- [GIVEN DATA]
◇ ◇ ◇

/-! ### Page PWR -/

abbrev PWR_CFG_LULL_RET : Fld := ⟨0x02, 0x040, 31, 16, true⟩
abbrev PWR_CFG_RETRY_GAP : Fld := ⟨0x02, 0x040, 15, 8, true⟩
abbrev PWR_CFG_RETRY : Fld := ⟨0x02, 0x040, 2, 0, true⟩
abbrev PWR_WAKE_EN_FAULT : Fld := ⟨0x02, 0x044, 5, 5, false⟩
abbrev PWR_WAKE_EN_KEY : Fld := ⟨0x02, 0x044, 4, 4, true⟩
abbrev PWR_WAKE_EN_ALARM : Fld := ⟨0x02, 0x044, 3, 3, true⟩
abbrev PWR_WAKE_EN_WAKE_IN : Fld := ⟨0x02, 0x044, 2, 2, true⟩
abbrev PWR_WAKE_EN_KNOCK : Fld := ⟨0x02, 0x044, 1, 1, true⟩
abbrev PWR_WAKE_EN_LINE : Fld := ⟨0x02, 0x044, 0, 0, true⟩
abbrev PWR_WAKE_CFG_G2_TH_MV : Fld := ⟨0x02, 0x048, 31, 24, true⟩
abbrev PWR_WAKE_CFG_G3_CNT : Fld := ⟨0x02, 0x048, 23, 16, true⟩
abbrev PWR_WAKE_CFG_WAKE_IN_POL : Fld := ⟨0x02, 0x048, 8, 8, true⟩
abbrev PWR_WAKE_CFG_KEY_MASK : Fld := ⟨0x02, 0x048, 2, 0, true⟩
abbrev PWR_ALARM_LO_LO : Fld := ⟨0x02, 0x04C, 31, 0, true⟩
abbrev PWR_ALARM_HI_HI : Fld := ⟨0x02, 0x050, 15, 0, true⟩
abbrev PWR_ALARM_PER_PERIOD : Fld := ⟨0x02, 0x054, 31, 0, true⟩
abbrev PWR_SLEEP_GO : Fld := ⟨0x02, 0x058, 31, 31, false⟩
abbrev PWR_SLEEP_TARGET : Fld := ⟨0x02, 0x058, 1, 0, false⟩
abbrev PWR_STAT_RETAINED : Fld := ⟨0x02, 0x05C, 31, 16, false⟩
abbrev PWR_STAT_RETRY_LEFT : Fld := ⟨0x02, 0x05C, 10, 8, false⟩
abbrev PWR_STAT_ENTRY : Fld := ⟨0x02, 0x05C, 6, 4, false⟩
abbrev PWR_STAT_STATE : Fld := ⟨0x02, 0x05C, 1, 0, false⟩
abbrev PWR_RESULT_RESULT : Fld := ⟨0x02, 0x060, 31, 24, false⟩
abbrev PWR_RESULT_REASON : Fld := ⟨0x02, 0x060, 23, 16, false⟩
abbrev PWR_RESULT_BLOCK : Fld := ⟨0x02, 0x060, 15, 12, false⟩
abbrev PWR_RESULT_WHY : Fld := ⟨0x02, 0x060, 11, 8, false⟩
abbrev PWR_RESULT_WAKE_IN_ENTRY : Fld := ⟨0x02, 0x060, 7, 7, false⟩
abbrev PWR_RESULT_TARGET : Fld := ⟨0x02, 0x060, 1, 0, false⟩
abbrev PWR_WAKE_SRC_FIRST : Fld := ⟨0x02, 0x064, 10, 8, false⟩
abbrev PWR_WAKE_SRC_LATCH : Fld := ⟨0x02, 0x064, 5, 0, false⟩
abbrev PWR_WTIME_TICK : Fld := ⟨0x02, 0x068, 31, 0, false⟩
abbrev PWR_DOM_MEM : Fld := ⟨0x02, 0x06C, 31, 16, false⟩
abbrev PWR_DOM_ARR : Fld := ⟨0x02, 0x06C, 5, 5, false⟩
abbrev PWR_DOM_CORE : Fld := ⟨0x02, 0x06C, 4, 4, false⟩
abbrev PWR_DOM_LINK : Fld := ⟨0x02, 0x06C, 3, 3, false⟩
abbrev PWR_DOM_ANA : Fld := ⟨0x02, 0x06C, 2, 2, false⟩
abbrev PWR_DOM_LOOP : Fld := ⟨0x02, 0x06C, 1, 1, false⟩
abbrev PWR_DOM_AON : Fld := ⟨0x02, 0x06C, 0, 0, false⟩
abbrev PWR_CNT_SLEEPS : Fld := ⟨0x02, 0x070, 31, 16, false⟩
abbrev PWR_CNT_REFUSED : Fld := ⟨0x02, 0x070, 15, 8, false⟩
abbrev PWR_CNT_WAKE_IN_ENTRY : Fld := ⟨0x02, 0x070, 7, 0, false⟩
abbrev PWR_CNT2_REJECTED : Fld := ⟨0x02, 0x074, 31, 16, false⟩
abbrev PWR_CNT2_RETRIES : Fld := ⟨0x02, 0x074, 15, 0, false⟩
abbrev PWR_FROST_EST_UA : Fld := ⟨0x02, 0x078, 15, 0, false⟩
abbrev PWR_REJECT_REASON : Fld := ⟨0x02, 0x07C, 7, 0, false⟩

/-! ### Page GOV -/

abbrev GOV_CFG_P_CEIL : Fld := ⟨0x03, 0x040, 30, 28, true⟩
abbrev GOV_CFG_P_FLOOR : Fld := ⟨0x03, 0x040, 26, 24, true⟩
abbrev GOV_CFG_GUAR_CELLS : Fld := ⟨0x03, 0x040, 20, 16, true⟩
abbrev GOV_CFG_UP_HOLD : Fld := ⟨0x03, 0x040, 15, 8, true⟩
abbrev GOV_CFG_BURST_EN : Fld := ⟨0x03, 0x040, 0, 0, true⟩
abbrev GOV_MARGIN_HEADROOM_UA : Fld := ⟨0x03, 0x044, 31, 16, true⟩
abbrev GOV_MARGIN_MARGIN_UA : Fld := ⟨0x03, 0x044, 9, 0, true⟩
abbrev GOV_BUDGET_BUDGET_UA : Fld := ⟨0x03, 0x048, 19, 0, true⟩
abbrev GOV_LOW_BELOW_MAX : Fld := ⟨0x03, 0x04C, 23, 16, true⟩
abbrev GOV_LOW_LOW_UA : Fld := ⟨0x03, 0x04C, 15, 0, true⟩
abbrev GOV_GATE_GATE_OK : Fld := ⟨0x03, 0x050, 15, 0, true⟩
abbrev GOV_RES_RES_CRES_UF : Fld := ⟨0x03, 0x054, 27, 16, true⟩
abbrev GOV_RES_RES_CHG_MAX : Fld := ⟨0x03, 0x054, 3, 0, true⟩
abbrev GOV_RESV_RES_VMAX : Fld := ⟨0x03, 0x058, 31, 16, true⟩
abbrev GOV_RESV_RES_VSTOP : Fld := ⟨0x03, 0x058, 15, 0, true⟩
abbrev GOV_STAT_LEVEL : Fld := ⟨0x03, 0x05C, 31, 29, false⟩
abbrev GOV_STAT_NEXT : Fld := ⟨0x03, 0x05C, 28, 26, false⟩
abbrev GOV_STAT_EMERG : Fld := ⟨0x03, 0x05C, 24, 24, false⟩
abbrev GOV_STAT_BELOW : Fld := ⟨0x03, 0x05C, 23, 23, false⟩
abbrev GOV_STAT_BURST : Fld := ⟨0x03, 0x05C, 22, 22, false⟩
abbrev GOV_STAT_CHG : Fld := ⟨0x03, 0x05C, 21, 21, false⟩
abbrev GOV_STAT_TXCAP : Fld := ⟨0x03, 0x05C, 20, 20, false⟩
abbrev GOV_STAT_RISE_HOLD : Fld := ⟨0x03, 0x05C, 16, 16, false⟩
abbrev GOV_STAT_LIVE : Fld := ⟨0x03, 0x05C, 4, 0, false⟩
abbrev GOV_DRAW_DRAW : Fld := ⟨0x03, 0x060, 19, 0, false⟩
abbrev GOV_CAP_CAP : Fld := ⟨0x03, 0x064, 19, 0, false⟩
abbrev GOV_FLOW_CRES : Fld := ⟨0x03, 0x068, 31, 16, false⟩
abbrev GOV_FLOW_CHG : Fld := ⟨0x03, 0x068, 15, 0, false⟩
abbrev GOV_RESQ_RES_Q_UC : Fld := ⟨0x03, 0x06C, 31, 16, false⟩
abbrev GOV_RESQ_VRES : Fld := ⟨0x03, 0x06C, 15, 0, false⟩
abbrev GOV_BANKS_PINNED : Fld := ⟨0x03, 0x070, 31, 16, false⟩
abbrev GOV_BANKS_GATED : Fld := ⟨0x03, 0x070, 15, 0, false⟩
abbrev GOV_EMINFO_BEFORE : Fld := ⟨0x03, 0x074, 31, 29, false⟩
abbrev GOV_EMINFO_AFTER : Fld := ⟨0x03, 0x074, 28, 26, false⟩
abbrev GOV_EMINFO_TICK : Fld := ⟨0x03, 0x074, 15, 0, false⟩
abbrev GOV_CNT_EMERG : Fld := ⟨0x03, 0x078, 31, 16, false⟩
abbrev GOV_CNT_LEVEL : Fld := ⟨0x03, 0x078, 15, 0, false⟩
abbrev GOV_CNT2_BURSTS : Fld := ⟨0x03, 0x07C, 31, 16, false⟩
abbrev GOV_CNT2_EXHAUST : Fld := ⟨0x03, 0x07C, 15, 0, false⟩
abbrev GOV_CNT3_REFUSED : Fld := ⟨0x03, 0x080, 31, 16, false⟩
abbrev GOV_CNT3_PARKED : Fld := ⟨0x03, 0x080, 15, 0, false⟩
abbrev GOV_REJECT_REASON : Fld := ⟨0x03, 0x084, 7, 0, false⟩
abbrev GOV_COST_BASE (i : Nat) : Fld := ⟨0x03, 0x090 + 0x4 * i, 31, 16, false⟩
abbrev GOV_COST_CELL (i : Nat) : Fld := ⟨0x03, 0x090 + 0x4 * i, 15, 0, false⟩
abbrev GOV_COSTB_BANK_UA : Fld := ⟨0x03, 0x0A8, 15, 0, false⟩

/-! ### Page CLK -/

abbrev CLK_CFG_ABB_EN : Fld := ⟨0x04, 0x040, 1, 1, true⟩
abbrev CLK_CFG_AVS_EN : Fld := ⟨0x04, 0x040, 0, 0, true⟩
abbrev CLK_STAT_VCORE : Fld := ⟨0x04, 0x044, 31, 16, false⟩
abbrev CLK_STAT_BLOCKED : Fld := ⟨0x04, 0x044, 13, 8, false⟩
abbrev CLK_STAT_CHANGING : Fld := ⟨0x04, 0x044, 7, 7, false⟩
abbrev CLK_STAT_FBB : Fld := ⟨0x04, 0x044, 6, 6, false⟩
abbrev CLK_STAT_ASSIST : Fld := ⟨0x04, 0x044, 5, 5, false⟩
abbrev CLK_STAT_AVS_LIMIT : Fld := ⟨0x04, 0x044, 4, 4, false⟩
abbrev CLK_STAT_PLL_LOCK : Fld := ⟨0x04, 0x044, 3, 3, false⟩
abbrev CLK_STAT_LEVEL : Fld := ⟨0x04, 0x044, 2, 0, false⟩
abbrev CLK_TRIM0_P3 : Fld := ⟨0x04, 0x048, 31, 24, false⟩
abbrev CLK_TRIM0_P2 : Fld := ⟨0x04, 0x048, 23, 16, false⟩
abbrev CLK_TRIM0_P1 : Fld := ⟨0x04, 0x048, 15, 8, false⟩
abbrev CLK_TRIM0_P0 : Fld := ⟨0x04, 0x048, 7, 0, false⟩
abbrev CLK_TRIM1_P5 : Fld := ⟨0x04, 0x04C, 15, 8, false⟩
abbrev CLK_TRIM1_P4 : Fld := ⟨0x04, 0x04C, 7, 0, false⟩
abbrev CLK_TMON_MARGIN : Fld := ⟨0x04, 0x050, 9, 8, false⟩
abbrev CLK_CNT_AVS_UP : Fld := ⟨0x04, 0x054, 31, 16, false⟩
abbrev CLK_CNT_AVS_LIMIT : Fld := ⟨0x04, 0x054, 15, 0, false⟩
abbrev CLK_REJECT_REASON : Fld := ⟨0x04, 0x058, 7, 0, false⟩

/-! ### Page TICK -/

abbrev TICK_CFG_PPS_OUT_EN : Fld := ⟨0x05, 0x040, 9, 9, true⟩
abbrev TICK_CFG_PPS_EDGE : Fld := ⟨0x05, 0x040, 8, 8, true⟩
abbrev TICK_CFG_TIME_REQ : Fld := ⟨0x05, 0x040, 7, 7, true⟩
abbrev TICK_CFG_RC_ALLOW : Fld := ⟨0x05, 0x040, 6, 6, true⟩
abbrev TICK_CFG_PPS_EN : Fld := ⟨0x05, 0x040, 5, 5, true⟩
abbrev TICK_CFG_PTP_EN : Fld := ⟨0x05, 0x040, 4, 4, true⟩
abbrev TICK_CFG_RATE : Fld := ⟨0x05, 0x040, 1, 0, true⟩
abbrev TICK_HOLD_HOLDOVER_LIMIT : Fld := ⟨0x05, 0x044, 11, 0, true⟩
abbrev TICK_STAT_HOLD_S : Fld := ⟨0x05, 0x048, 31, 16, false⟩
abbrev TICK_STAT_SYNCED : Fld := ⟨0x05, 0x048, 8, 8, false⟩
abbrev TICK_STAT_STATE : Fld := ⟨0x05, 0x048, 5, 4, false⟩
abbrev TICK_STAT_SRC : Fld := ⟨0x05, 0x048, 2, 0, false⟩
abbrev TICK_PHASE_PHASE : Fld := ⟨0x05, 0x04C, 31, 0, false⟩
abbrev TICK_FREQ_FREQ : Fld := ⟨0x05, 0x050, 31, 0, false⟩
abbrev TICK_NUM_LO_LO : Fld := ⟨0x05, 0x054, 31, 0, false⟩
abbrev TICK_NUM_HI_HI : Fld := ⟨0x05, 0x058, 15, 0, false⟩
abbrev TICK_SECIDX_VALID : Fld := ⟨0x05, 0x05C, 16, 16, false⟩
abbrev TICK_SECIDX_IDX : Fld := ⟨0x05, 0x05C, 13, 0, false⟩
abbrev TICK_CNT_RELABEL : Fld := ⟨0x05, 0x060, 31, 16, false⟩
abbrev TICK_CNT_SRCCHG : Fld := ⟨0x05, 0x060, 15, 8, false⟩
abbrev TICK_CNT_GUARD : Fld := ⟨0x05, 0x060, 7, 0, false⟩
abbrev TICK_REJECT_REASON : Fld := ⟨0x05, 0x064, 7, 0, false⟩

/-! ### Page PLAN -/

abbrev PLAN_CTRL_FRAME_K : Fld := ⟨0x06, 0x040, 11, 8, true⟩
abbrev PLAN_CTRL_BANK : Fld := ⟨0x06, 0x040, 0, 0, true⟩
abbrev PLAN_WIN_ADDR_AINC : Fld := ⟨0x06, 0x044, 16, 16, false⟩
abbrev PLAN_WIN_ADDR_WBANK : Fld := ⟨0x06, 0x044, 12, 12, false⟩
abbrev PLAN_WIN_ADDR_INDEX : Fld := ⟨0x06, 0x044, 10, 0, false⟩
abbrev PLAN_WIN_DATA_DATA : Fld := ⟨0x06, 0x048, 31, 0, false⟩
abbrev PLAN_VSTAT_REASON : Fld := ⟨0x06, 0x04C, 31, 24, false⟩
abbrev PLAN_VSTAT_TEMPLATE : Fld := ⟨0x06, 0x04C, 23, 21, false⟩
abbrev PLAN_VSTAT_SLOT : Fld := ⟨0x06, 0x04C, 20, 16, false⟩
abbrev PLAN_VSTAT_ENTRY : Fld := ⟨0x06, 0x04C, 15, 6, false⟩
abbrev PLAN_VSTAT_OK : Fld := ⟨0x06, 0x04C, 0, 0, false⟩
abbrev PLAN_REJECT_REASON : Fld := ⟨0x06, 0x050, 31, 24, false⟩
abbrev PLAN_REJECT_TEMPLATE : Fld := ⟨0x06, 0x050, 23, 21, false⟩
abbrev PLAN_REJECT_SLOT : Fld := ⟨0x06, 0x050, 20, 16, false⟩
abbrev PLAN_REJECT_ENTRY : Fld := ⟨0x06, 0x050, 15, 6, false⟩
abbrev PLAN_REJECT_OK : Fld := ⟨0x06, 0x050, 0, 0, false⟩
abbrev PLAN_POS_FRAME_NUM : Fld := ⟨0x06, 0x054, 31, 16, false⟩
abbrev PLAN_POS_SIG_ARG : Fld := ⟨0x06, 0x054, 15, 12, false⟩
abbrev PLAN_POS_FRAME_POS : Fld := ⟨0x06, 0x054, 9, 0, false⟩
abbrev PLAN_STAT_TEMPLATE : Fld := ⟨0x06, 0x058, 14, 12, false⟩
abbrev PLAN_STAT_WIN_ERR : Fld := ⟨0x06, 0x058, 1, 1, false⟩
abbrev PLAN_STAT_RUNNING : Fld := ⟨0x06, 0x058, 0, 0, false⟩
abbrev PLAN_DL_INFO_ABORTED : Fld := ⟨0x06, 0x05C, 12, 12, false⟩
abbrev PLAN_DL_INFO_CAUSE : Fld := ⟨0x06, 0x05C, 11, 8, false⟩
abbrev PLAN_DL_INFO_TEMPLATE : Fld := ⟨0x06, 0x05C, 7, 5, false⟩
abbrev PLAN_DL_INFO_SLOT : Fld := ⟨0x06, 0x05C, 4, 0, false⟩
abbrev PLAN_DL_TICK_TICK : Fld := ⟨0x06, 0x060, 31, 0, false⟩
abbrev PLAN_CNT_DL_COUNT : Fld := ⟨0x06, 0x064, 31, 0, false⟩
abbrev PLAN_CNT_O_SKIP : Fld := ⟨0x06, 0x068, 31, 20, false⟩
abbrev PLAN_CNT_O_OVERRUN : Fld := ⟨0x06, 0x068, 19, 10, false⟩
abbrev PLAN_CNT_O_GOV : Fld := ⟨0x06, 0x068, 9, 0, false⟩
abbrev PLAN_CNT_B_COUNT : Fld := ⟨0x06, 0x06C, 31, 0, false⟩
abbrev PLAN_SLACK_LAST : Fld := ⟨0x06, 0x070, 31, 16, false⟩
abbrev PLAN_SLACK_MIN : Fld := ⟨0x06, 0x070, 15, 0, false⟩

/-! ### Page FLT0 -/

abbrev FLT_CFG_CALM : Fld := ⟨0x07, 0x040, 31, 16, true⟩
abbrev FLT_CFG_RECOV_MAX : Fld := ⟨0x07, 0x040, 11, 8, true⟩
abbrev FLT_CFG_ALIVE_M : Fld := ⟨0x07, 0x040, 7, 4, true⟩
abbrev FLT_CFG_ALIVE_EN : Fld := ⟨0x07, 0x040, 0, 0, true⟩
abbrev FLT_STAT_STATE : Fld := ⟨0x07, 0x044, 31, 30, false⟩
abbrev FLT_STAT_ENTRY_SRC : Fld := ⟨0x07, 0x044, 23, 16, false⟩
abbrev FLT_STAT_RECOV_24H : Fld := ⟨0x07, 0x044, 15, 12, false⟩
abbrev FLT_STAT_TRAPS : Fld := ⟨0x07, 0x044, 11, 8, false⟩
abbrev FLT_STAT_ALIVE : Fld := ⟨0x07, 0x044, 0, 0, false⟩
abbrev FLT_CALM_CALM : Fld := ⟨0x07, 0x048, 21, 0, false⟩
abbrev FLT_TRAP_PEND : Fld := ⟨0x07, 0x04C, 31, 31, false⟩
abbrev FLT_TRAP_ID : Fld := ⟨0x07, 0x04C, 23, 16, false⟩
abbrev FLT_TRAP_TSEQ : Fld := ⟨0x07, 0x04C, 15, 0, false⟩
abbrev FLT_TRAP_ACK_TSEQ : Fld := ⟨0x07, 0x050, 15, 0, false⟩
abbrev FLT_CMD_OP : Fld := ⟨0x07, 0x054, 31, 24, false⟩
abbrev FLT_CMD_CONFIRM : Fld := ⟨0x07, 0x054, 15, 0, false⟩
abbrev FLT_CNT_RECOVERY : Fld := ⟨0x07, 0x058, 31, 16, false⟩
abbrev FLT_CNT_LOCKOUTS : Fld := ⟨0x07, 0x058, 15, 8, false⟩
abbrev FLT_CNT_TRAP_LOST : Fld := ⟨0x07, 0x058, 7, 4, false⟩
abbrev FLT_CNT_ACK_MISS : Fld := ⟨0x07, 0x058, 3, 0, false⟩
abbrev FLT_REC_CNT_NEXT : Fld := ⟨0x07, 0x05C, 19, 16, false⟩
abbrev FLT_REC_CNT_TOTAL : Fld := ⟨0x07, 0x05C, 15, 0, false⟩
abbrev FLT_REC_IDX_IDX : Fld := ⟨0x07, 0x060, 3, 0, false⟩
abbrev FLT_REC_W0_TICK : Fld := ⟨0x07, 0x064, 31, 0, false⟩
abbrev FLT_REC_W1_ID : Fld := ⟨0x07, 0x068, 31, 24, false⟩
abbrev FLT_REC_W1_REACTION : Fld := ⟨0x07, 0x068, 23, 21, false⟩
abbrev FLT_REC_W1_ESCALATED : Fld := ⟨0x07, 0x068, 20, 20, false⟩
abbrev FLT_REC_W1_INJECTED : Fld := ⟨0x07, 0x068, 19, 19, false⟩
abbrev FLT_REC_W1_IN_FAULT : Fld := ⟨0x07, 0x068, 18, 18, false⟩
abbrev FLT_REC_W1_CONVERTED : Fld := ⟨0x07, 0x068, 17, 17, false⟩
abbrev FLT_REC_W1_ALT : Fld := ⟨0x07, 0x068, 16, 16, false⟩
abbrev FLT_REC_W1_INFO : Fld := ⟨0x07, 0x068, 15, 0, false⟩
abbrev FLT_PEND_BITS (i : Nat) : Fld := ⟨0x07, 0x06C + 0x4 * i, 31, 0, false⟩
abbrev FLT_MASK_BITS (i : Nat) : Fld := ⟨0x07, 0x074 + 0x4 * i, 31, 0, false⟩
abbrev FLT_ESC_SEL : Fld := ⟨0x07, 0x07C, 23, 16, false⟩
abbrev FLT_ESC_C : Fld := ⟨0x07, 0x07C, 7, 0, false⟩
abbrev FLT_REJECT_ID : Fld := ⟨0x07, 0x084, 14, 8, false⟩
abbrev FLT_REJECT_REASON : Fld := ⟨0x07, 0x084, 7, 0, false⟩
abbrev FLT_SRC_W (i : Nat) : Fld := ⟨0x07, 0x100 + 0x4 * i, 31, 16, true⟩
abbrev FLT_SRC_N (i : Nat) : Fld := ⟨0x07, 0x100 + 0x4 * i, 15, 8, true⟩
abbrev FLT_SRC_ESC (i : Nat) : Fld := ⟨0x07, 0x100 + 0x4 * i, 6, 4, true⟩
abbrev FLT_SRC_BASE (i : Nat) : Fld := ⟨0x07, 0x100 + 0x4 * i, 2, 0, true⟩
abbrev FLT_SCNT_ODD (i : Nat) : Fld := ⟨0x07, 0x200 + 0x4 * i, 31, 16, false⟩
abbrev FLT_SCNT_EVEN (i : Nat) : Fld := ⟨0x07, 0x200 + 0x4 * i, 15, 0, false⟩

◇ ◇ ◇

- [EXERCISE] From the line that has "abbrev TICK_STAT_SYNCED : Fld" through the line that has "abbrev PLAN_REJECT_SLOT : Fld", copy every line exactly as it appears above, and leave out all others.

- [COMPLETED TASK]
abbrev TICK_STAT_SYNCED : Fld := ⟨0x05, 0x048, 8, 8, false⟩
abbrev TICK_STAT_STATE : Fld := ⟨0x05, 0x048, 5, 4, false⟩
abbrev TICK_STAT_SRC : Fld := ⟨0x05, 0x048, 2, 0, false⟩
abbrev TICK_PHASE_PHASE : Fld := ⟨0x05, 0x04C, 31, 0, false⟩
abbrev TICK_FREQ_FREQ : Fld := ⟨0x05, 0x050, 31, 0, false⟩
abbrev TICK_NUM_LO_LO : Fld := ⟨0x05, 0x054, 31, 0, false⟩
abbrev TICK_NUM_HI_HI : Fld := ⟨0x05, 0x058, 15, 0, false⟩
abbrev TICK_SECIDX_VALID : Fld := ⟨0x05, 0x05C, 16, 16, false⟩
abbrev TICK_SECIDX_IDX : Fld := ⟨0x05, 0x05C, 13, 0, false⟩
abbrev TICK_CNT_RELABEL : Fld := ⟨0x05, 0x060, 31, 16, false⟩
abbrev TICK_CNT_SRCCHG : Fld := ⟨0x05, 0x060, 15, 8, false⟩
abbrev TICK_CNT_GUARD : Fld := ⟨0x05, 0x060, 7, 0, false⟩
abbrev TICK_REJECT_REASON : Fld := ⟨0x05, 0x064, 7, 0, false⟩

/-! ### Page PLAN -/

abbrev PLAN_CTRL_FRAME_K : Fld := ⟨0x06, 0x040, 11, 8, true⟩
abbrev PLAN_CTRL_BANK : Fld := ⟨0x06, 0x040, 0, 0, true⟩
abbrev PLAN_WIN_ADDR_AINC : Fld := ⟨0x06, 0x044, 16, 16, false⟩
abbrev PLAN_WIN_ADDR_WBANK : Fld := ⟨0x06, 0x044, 12, 12, false⟩
abbrev PLAN_WIN_ADDR_INDEX : Fld := ⟨0x06, 0x044, 10, 0, false⟩
abbrev PLAN_WIN_DATA_DATA : Fld := ⟨0x06, 0x048, 31, 0, false⟩
abbrev PLAN_VSTAT_REASON : Fld := ⟨0x06, 0x04C, 31, 24, false⟩
abbrev PLAN_VSTAT_TEMPLATE : Fld := ⟨0x06, 0x04C, 23, 21, false⟩
abbrev PLAN_VSTAT_SLOT : Fld := ⟨0x06, 0x04C, 20, 16, false⟩
abbrev PLAN_VSTAT_ENTRY : Fld := ⟨0x06, 0x04C, 15, 6, false⟩
abbrev PLAN_VSTAT_OK : Fld := ⟨0x06, 0x04C, 0, 0, false⟩
abbrev PLAN_REJECT_REASON : Fld := ⟨0x06, 0x050, 31, 24, false⟩
abbrev PLAN_REJECT_TEMPLATE : Fld := ⟨0x06, 0x050, 23, 21, false⟩
abbrev PLAN_REJECT_SLOT : Fld := ⟨0x06, 0x050, 20, 16, false⟩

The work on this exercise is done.